In the dim corridors of the Bitwise citadel, where ledgers sigh like tired wives and the air smells of burnt coffee and unmade decisions, the CIO Matt Hougan speaks as if from a pulpit carved from old cobwebs: should the CLARITY Act fail to pass, crypto shall drift through a dreary three-year proving period before any real momentum dares to show its face. Without a law to lock in today’s friendly rules, a future administrator could waltz in, tip his hat, and wisp away the entire carnival of crypto as if it were a stray dog on a moonlit street.
He wrote, “To imagine what’s at stake, picture Senator Elizabeth Warren as the next chair of the SEC.”
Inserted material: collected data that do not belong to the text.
-- ==== Sys2Proof/Laws/KeepUnits.lean ====
section
/-! SUPPORT. What every operation keeps (`Kept`), one lemma for each: Cadastre, Transit, Witness and the commands of the units. -/

namespace Sys2Proof.Laws

open Sys2Proof.Machine

set_option linter.all false

/-! ### Cadastre.lean -/

theorem keep_platDrop {a0 s : State} (h0 : Kept a0 s) (i : Nat) : Kept a0 (platDrop i s) := by simp (maxDischargeDepth := 40) only [platDrop, h0, implies_true, Kept.refl, kept_mk, kept_regsFilter, keep_State_wr]

theorem keep_platImage {a0 s : State} (h0 : Kept a0 s) (i : Nat) : Kept a0 (platImage i s).2 := by simp (maxDischargeDepth := 40) only [platImage, h0, implies_true, Kept.refl, kept_mk, kept_regsFilter, keep_loadBytes]

theorem keep_platPlace {a0 s : State} (h0 : Kept a0 s) (i st addr : Nat) (resident : Bool) (b : List Byte) : Kept a0 (platPlace i st addr resident b s) := by simp (maxDischargeDepth := 40) only [platPlace, h0, implies_true, Kept.refl, kept_mk, kept_regsFilter, keep_State_wr]

theorem keep_plotsWritten {a0 s : State} (h0 : Kept a0 s) (slot : Nat) (x : PlotSet) : Kept a0 (plotsWritten slot x s).2 := by
  have hk := h0
  unfold plotsWritten
  repeat' (first
    | (simp (maxDischargeDepth := 40) only [h0, hk, implies_true, Kept.refl, kept_mk, kept_regsFilter, keep_State_draw, keep_memWritten]; done)
    | (split <;> (try (rename_i heq; have hq := congrArg (fun r => Kept a0 (Prod.snd r)) heq; clear heq; simp (maxDischargeDepth := 40) only [h0, hk, implies_true, Kept.refl, kept_mk, kept_regsFilter, keep_State_draw, keep_memWritten] at hq; first | replace hk := of_eq_true hq.symm | replace hk := hq)))
    | (refine kept_each ?_ ?_)
    | (refine kept_foldl ?_ ?_)
    | (refine kept_foldl2 ?_ ?_)
    | (intro _)
    | (dsimp only))

theorem keep_platWrite {a0 s : State} (h0 : Kept a0 s) (i : Nat) (b : List Byte) : Kept a0 (platWrite i b s) := by simp (maxDischargeDepth := 40) only [platWrite, h0, implies_true, Kept.refl, kept_mk, kept_regsFilter, keep_memGone, keep_plotsWritten]

theorem keep_pageSets {a0 s : State} (h0 : Kept a0 s) (b : List Byte) : Kept a0 (pageSets b s).2 := by
  have hk := h0
  unfold pageSets
  repeat' (first
    | (simp (maxDischargeDepth := 40) only [h0, hk, implies_true, Kept.refl, kept_mk, kept_regsFilter, keep_State_inc, keep_plotsWritten]; done)
    | (split <;> (try (rename_i heq; have hq := congrArg (fun r => Kept a0 (Prod.snd r)) heq; clear heq; simp (maxDischargeDepth := 40) only [h0, hk, implies_true, Kept.refl, kept_mk, kept_regsFilter, keep_State_inc, keep_plotsWritten] at hq; first | replace hk := of_eq_true hq.symm | replace hk := hq)))
    | (refine kept_each ?_ ?_)
    | (refine kept_foldl ?_ ?_)
    | (refine kept_foldl2 ?_ ?_)
    | (intro _)
    | (dsimp only))

theorem keep_platSets {a0 s : State} (h0 : Kept a0 s) (i : Nat) (b : List Byte) : Kept a0 (platSets i b s).2 := by
  unfold platSets; split <;> simp (maxDischargeDepth := 40) only [h0, implies_true, Kept.refl, kept_mk, kept_regsFilter, keep_pageSets]

theorem keep_searchErr {a0 s : State} (h0 : Kept a0 s)  : Kept a0 (searchErr s) := by simp (maxDischargeDepth := 40) only [searchErr, h0, implies_true, Kept.refl, kept_mk, kept_regsFilter, keep_State_evt, keep_State_inc, keep_faultEdge, keep_rateNote]

theorem keep_spoiltMet {a0 s : State} (h0 : Kept a0 s)  : Kept a0 (spoiltMet s) := by
  unfold spoiltMet; split <;> simp (maxDischargeDepth := 40) only [h0, implies_true, Kept.refl, kept_mk, kept_regsFilter, keep_inject]

theorem keep_scoreOf {a0 s : State} (h0 : Kept a0 s) (slot : Nat) (b : List Byte) (sets : List PlotSet) (feats : List Nat) : Kept a0 (scoreOf slot b sets feats s).2 := by
  have hk := h0
  unfold scoreOf
  repeat' (first
    | (simp (maxDischargeDepth := 40) only [h0, hk, implies_true, Kept.refl, kept_mk, kept_regsFilter, keep_memReadBack, keep_searchErr, keep_spoiltMet]; done)
    | (split <;> (try (rename_i heq; have hq := congrArg (fun r => Kept a0 (Prod.snd r)) heq; clear heq; simp (maxDischargeDepth := 40) only [h0, hk, implies_true, Kept.refl, kept_mk, kept_regsFilter, keep_memReadBack, keep_searchErr, keep_spoiltMet] at hq; first | replace hk := of_eq_true hq.symm | replace hk := hq)))
    | (refine kept_each ?_ ?_)
    | (refine kept_foldl ?_ ?_)
    | (refine kept_foldl2 ?_ ?_)
    | (intro _)
    | (dsimp only))

theorem keep_rowVotes {a0 s : State} (h0 : Kept a0 s) (b : List Byte) (n k st : Nat) (zs : List Nat) : Kept a0 (rowVotes b n k st zs s).2 := by
  have hk := h0
  unfold rowVotes
  repeat' (first
    | (simp (maxDischargeDepth := 40) only [h0, hk, implies_true, Kept.refl, kept_mk, kept_regsFilter, keep_State_inc, keep_State_later, keep_raiseVote]; done)
    | (split <;> (try (rename_i heq; have hq := congrArg (fun r => Kept a0 (Prod.snd r)) heq; clear heq; simp (maxDischargeDepth := 40) only [h0, hk, implies_true, Kept.refl, kept_mk, kept_regsFilter, keep_State_inc, keep_State_later, keep_raiseVote] at hq; first | replace hk := of_eq_true hq.symm | replace hk := hq)))
    | (refine kept_each ?_ ?_)
    | (refine kept_foldl ?_ ?_)
    | (refine kept_foldl2 ?_ ?_)
    | (intro _)
    | (dsimp only))

theorem keep_passRow {a0 s : State} (h0 : Kept a0 s) (slot : Nat) (b : List Byte) (sets : List PlotSet) (r : Nat × Nat × Nat) : Kept a0 (passRow slot b sets r s) := by
  have hk := h0
  unfold passRow
  repeat' (first
    | (simp (maxDischargeDepth := 40) only [h0, hk, implies_true, Kept.refl, kept_mk, kept_regsFilter, keep_State_inc, keep_State_modEpoch, keep_rowVotes, keep_scoreOf]; done)
    | (split <;> (try (rename_i heq; have hq := congrArg (fun r => Kept a0 (Prod.snd r)) heq; clear heq; simp (maxDischargeDepth := 40) only [h0, hk, implies_true, Kept.refl, kept_mk, kept_regsFilter, keep_State_inc, keep_State_modEpoch, keep_rowVotes, keep_scoreOf] at hq; first | replace hk := of_eq_true hq.symm | replace hk := hq)))
    | (refine kept_each ?_ ?_)
    | (refine kept_foldl ?_ ?_)
    | (refine kept_foldl2 ?_ ?_)
    | (intro _)
    | (dsimp only))

theorem keep_jobDone {a0 s : State} (h0 : Kept a0 s) (n k nOut : Nat) : Kept a0 (jobDone n k nOut s) := by
  have hk := h0
  unfold jobDone
  repeat' (first
    | (simp (maxDischargeDepth := 40) only [h0, hk, implies_true, Kept.refl, kept_mk, kept_regsFilter, keep_State_modEpoch, keep_advanceAll, keep_buildPut, keep_keepScores]; done)
    | (split <;> (try (rename_i heq; have hq := congrArg (fun r => Kept a0 (Prod.snd r)) heq; clear heq; simp (maxDischargeDepth := 40) only [h0, hk, implies_true, Kept.refl, kept_mk, kept_regsFilter, keep_State_modEpoch, keep_advanceAll, keep_buildPut, keep_keepScores] at hq; first | replace hk := of_eq_true hq.symm | replace hk := hq)))
    | (refine kept_each ?_ ?_)
    | (refine kept_foldl ?_ ?_)
    | (refine kept_foldl2 ?_ ?_)
    | (intro _)
    | (dsimp only))

theorem keep_reloadAsk {a0 s : State} (h0 : Kept a0 s)  : Kept a0 (reloadAsk s) := by
  have hk := h0
  unfold reloadAsk
  repeat' (first
    | (simp (maxDischargeDepth := 40) only [h0, hk, implies_true, Kept.refl, kept_mk, kept_regsFilter, keep_askLeave]; done)
    | (split <;> (try (rename_i heq; have hq := congrArg (fun r => Kept a0 (Prod.snd r)) heq; clear heq; simp (maxDischargeDepth := 40) only [h0, hk, implies_true, Kept.refl, kept_mk, kept_regsFilter, keep_askLeave] at hq; first | replace hk := of_eq_true hq.symm | replace hk := hq)))
    | (refine kept_each ?_ ?_)
    | (refine kept_foldl ?_ ?_)
    | (refine kept_foldl2 ?_ ?_)
    | (intro _)
    | (dsimp only))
Prediction markets, those soothsayers with spreadsheets for robes, wobble with unease. In January, Polymarket proclaimed the CLARITY Act would pass at 80%. After Coinbase CEO Brian Armstrong pronounced the current draft “unworkable,” those hopes sag to about 55%-a sentiment as stable as a chair carved from butter.
Two Paths for the Market
Hougan laid out the fates as if revealing the two doors in a provincial inn: one door leads to a rally that shoots upward like a fireworks display, the other to a “show me” period that would make a cautious clerk blink. If a version the industry can tolerate slips through, he expects the market to rally sharply, investors pricing in future growth from stablecoins and tokenization without a second thought.
If it fails, crypto enters what he calls a “show me” period. Three years to prove to the world that crypto matters to common folk and to the old-money gobblers of traditional finance. He likened this drift to Uber and Airbnb, wandering through a legal fog until they grew so popular regulators could no longer pretend they didn’t exist.
“Without that real-world adoption, crypto will be built on a regulatory foundation of sand,” Hougan wrote.
Gold’s Run Shows Why Crypto Matters
Hougan tied this to gold’s own flamboyant waltz. After a 65% rise in 2025, gold climbs another 16% in 2026 and now sails above $5,000. Half of its value in dollar terms arrived in a mere twenty months.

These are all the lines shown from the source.